T_d: A dictionary containing threshold values for each linear layer (Noted as T in the paper).
prefill_by_decode: For perplexity evaluations, set to True for efficient evaluations. When set to True, the model will activate dynamic precision assignment during the prefill phase. When set to False, max precision will be used for the prefill phase, and dynamic precision assignment will only be active during the decoding phase.

Pre- Fine-tuned results

Some fine-tuned results are provided for quick evaluation. The pre-finetuned results can be found at https://github.com/SNU-ARC/DP-LLM_pre_finetuned.

Load each .pt files within the directory using torch.load, then provide them as arguments(max_mem_dict, linear_reg_d, jl_d and T_d).

The following configurations are available:

Meta-Llama-3-8B, 3,4,5,6 bits, 5.0-bit memory budget: 3.25, 3.5, 3.75, 4.0, 4.25, 4.5, 4.75 target precisions

Run DP-LLM

0. Quantize a model using Any-Precision LLM

Please refer to https://github.com/SNU-ARC/any-precision-llm#quantization for more precise instructions.

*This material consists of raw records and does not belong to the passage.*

-- ==== Sys2Proof/Laws/State.lean ====
section
/-! SUPPORT. The fields that a setter leaves: one equation for each field and setter, true by computation. -/
namespace Sys2Proof.Machine

@[simp] theorem State.setReg_fields (s : State) (p o v) :
    (s.setReg p o v).pending = s.pending ∧
    (s.setReg p o v).now = s.now ∧
    (s.setReg p o v).up = s.up ∧
    (s.setReg p o v).sub = s.sub ∧
    (s.setReg p o v).fresh = s.fresh ∧
    (s.setReg p o v).wins = s.wins ∧
    (s.setReg p o v).guards = s.guards ∧
    (s.setReg p o v).shadows = s.shadows ∧
    (s.setReg p o v).mbxs = s.mbxs ∧
    (s.setReg p o v).tapSets = s.tapSets ∧
    (s.setReg p o v).tap = s.tap ∧
    (s.setReg p o v).sealRun = s.sealRun ∧
    (s.setReg p o v).timeSet = s.timeSet ∧
    (s.setReg p o v).pool = s.pool ∧
    (s.setReg p o v).peat = s.peat ∧
    (s.setReg p o v).mire = s.mire ∧
    (s.setReg p o v).host = s.host ∧
    (s.setReg p o v).poolBad = s.poolBad ∧
    (s.setReg p o v).peatBad = s.peatBad ∧
    (s.setReg p o v).mireBad = s.mireBad ∧
    (s.setReg p o v).tasks = s.tasks ∧
    (s.setReg p o v).crus = s.crus ∧
    (s.setReg p o v).gates = s.gates ∧
    (s.setReg p o v).slots = s.slots ∧
    (s.setReg p o v).probes = s.probes ∧
    (s.setReg p o v).rx = s.rx ∧
    (s.setReg p o v).slotMap = s.slotMap ∧
    (s.setReg p o v).routes = s.routes ∧
    (s.setReg p o v).rimEpoch = s.rimEpoch ∧
    (s.setReg p o v).genTab = s.genTab ∧
    (s.setReg p o v).net = s.net ∧
    (s.setReg p o v).arrivals = s.arrivals ∧
    (s.setReg p o v).ports = s.ports ∧
    (s.setReg p o v).laneTx = s.laneTx ∧
    (s.setReg p o v).dieFence = s.dieFence ∧
    (s.setReg p o v).pgQueue = s.pgQueue ∧
    (s.setReg p o v).movers = s.movers ∧
    (s.setReg p o v).pgPushed = s.pgPushed ∧
    (s.setReg p o v).banks = s.banks ∧
    (s.setReg p o v).scrubs = s.scrubs ∧
    (s.setReg p o v).streams = s.streams ∧
    (s.setReg p o v).beds = s.beds ∧
    (s.setReg p o v).places = s.places ∧
    (s.setReg p o v).wmoves = s.wmoves ∧
    (s.setReg p o v).rplaces = s.rplaces ∧
    (s.setReg p o v).handRx = s.handRx ∧
    (s.setReg p o v).nextTag = s.nextTag ∧
    (s.setReg p o v).kvAreas = s.kvAreas ∧
    (s.setReg p o v).castRun = s.castRun ∧
    (s.setReg p o v).casting = s.casting ∧
    (s.setReg p o v).pours = s.pours ∧
    (s.setReg p o v).cmds = s.cmds ∧
    (s.setReg p o v).queues = s.queues ∧
    (s.setReg p o v).egress = s.egress ∧
    (s.setReg p o v).fns = s.fns ∧
    (s.setReg p o v).reports = s.reports ∧
    (s.setReg p o v).mon = s.mon ∧
    (s.setReg p o v).monTap = s.monTap ∧
    (s.setReg p o v).evRing = s.evRing ∧
    (s.setReg p o v).sec = s.sec ∧
    (s.setReg p o v).spdm = s.spdm ∧
    (s.setReg p o v).eid = s.eid ∧
    (s.setReg p o v).evWay = s.evWay ∧
    (s.setReg p o v).evRate = s.evRate ∧
    (s.setReg p o v).ramps = s.ramps ∧
    (s.setReg p o v).minvSeen = s.minvSeen ∧
    (s.setReg p o v).tide = s.tide ∧
    (s.setReg p o v).khz = s.khz ∧
    (s.setReg p o v).deferred = s.deferred ∧
    (s.setReg p o v).stepAt = s.stepAt ∧
    (s.setReg p o v).lostPort = s.lostPort ∧
    (s.setReg p o v).vlog = s.vlog ∧
    (s.setReg p o v).refs = s.refs ∧
    (s.setReg p o v).ptp = s.ptp ∧
    (s.setReg p o v).sens = s.sens ∧
    (s.setReg p o v).quench = s.quench ∧
    (s.setReg p o v).tray = s.tray ∧
    (s.setReg p o v).boot = s.boot ∧
    (s.setReg p o v).flash = s.flash ∧
    (s.setReg p o v).sites = s.sites ∧
    (s.setReg p o v).planDue = s.planDue ∧
    (s.setReg p o v).planAt = s.planAt ∧
    (s.setReg p o v).aging = s.aging ∧
    (s.setReg p o v).heats = s.heats ∧
    (s.setReg p o v).retires = s.retires ∧
    (s.setReg p o v).charges = s.charges ∧
    (s.setReg p o v).fixes = s.fixes ∧
    (s.setReg p o v).beats = s.beats ∧
    (s.setReg p o v).out = s.out ∧
    (s.setReg p o v).lastRead = s.lastRead :=
  ⟨rfl, rfl, rfl, rfl, rfl, rfl, rfl, rfl, rfl, rfl, rfl, rfl, rfl, rfl, rfl, rfl, rfl, rfl, rfl, rfl, rfl, rfl, rfl, rfl, rfl, rfl, rfl, rfl, rfl, rfl, rfl, rfl, rfl, rfl, rfl, rfl, rfl, rfl, rfl, rfl, rfl, rfl, rfl, rfl, rfl, rfl, rfl, rfl, rfl, rfl, rfl, rfl, rfl, rfl, rfl, rfl, rfl, rfl, rfl, rfl, rfl, rfl, rfl, rfl, rfl, rfl, rfl, rfl, rfl, rfl, rfl, rfl, rfl, rfl, rfl, rfl, rfl, rfl, rfl, rfl, rfl, rfl, rfl, rfl, rfl, rfl, rfl, rfl, rfl, rfl⟩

python quantize.py <model> [options]

1. Record linear sizes

Run 0_set_configs.py to record linear sizes and write them to the config files.

python 0_set_configs.py <ap_model_path>

# e.g. 
# python 0_set_configs.py cache/packed/anyprec-(Meta-Llama-3-8B-hf)-w8_orig3-gc1-c4_s100_blk512

2. Find layer-wise maximum precision

Run 1_find_maxmem.py to find layer-wise maximum precision.

python 1_find_maxmem.py <model> <ap_model_path> --hessian_path path/to/hessian --memory_budget <memory budgets>

# e.g. 
# python 1_find_maxmem.py \
# meta-llama/Meta-Llama-3-8B-hf \
# cache/packed/anyprec-(Meta-Llama-3-8B-hf)-w8_orig3-gc1-c4_s100_blk512 \
# --hessian_path \
# cache/packed/gradients/(Meta-Llama-3-8B-hf)-c4_s100_blk512.pt \
# --memory_budget 4.0 5.0

3. Fine-tune to find layer-wise average precision

Run 2_finetune.py to find layer-wise average precision.

python 2_finetune.py <ap_model_path> --maxmem <memory budget> --targ_bits <target precision>

# e.g. 
# python 2_finetune.py \
# cache/packed/anyprec-(Meta-Llama-3-8B-hf)-w8_orig3-gc1-c4_s100_blk512 \
# --maxmem 5.0 --targ_bits 3.5

4. Save estimator parameters

Run 3_save_estimator.py to create error estimators.

python 3_save_estimator.py <model> <ap_model_path> --arr_path <finetuned result>

# e.g. 
# python 3_save_estimator.py \
# meta-llama/Meta-Llama-3-8B-hf \
# cache/packed/anyprec-(Meta-Llama-3-8B-hf)-w8_orig3-gc1-c4_s100_blk512 \
# --arr_path \
# finetuned_results/anyprec-()-w8_orig3-gc1-c4_s100_blk512/finetuned_max5.0_3b-6b_th_pb_train_0.01_1.0_5ep_targ3.5b_init_0-1000_adam.pt

5. Save threshold values

Run 4_save_th.py to save threshold values.

python 4_save_th.py <ap_model_path> --arr_path <finetuned_result>

# e.g.
# python 4_save_th.py \
# cache/packed/anyprec-(Meta-Llama-3-8B-hf)-w8_orig3-gc1-c4_s100_blk512 \
# --arr_path \
# finetuned_results/anyprec-()-w8_orig3-gc1-c4_s100_blk512/finetuned_max5.0_3b-6b_th_pb_train_0.01_1.0_5ep_targ3.5b_init_0-1000_adam.pt

Testing perplexity

Run test_pp.py to test DP-LLM's perplexity results.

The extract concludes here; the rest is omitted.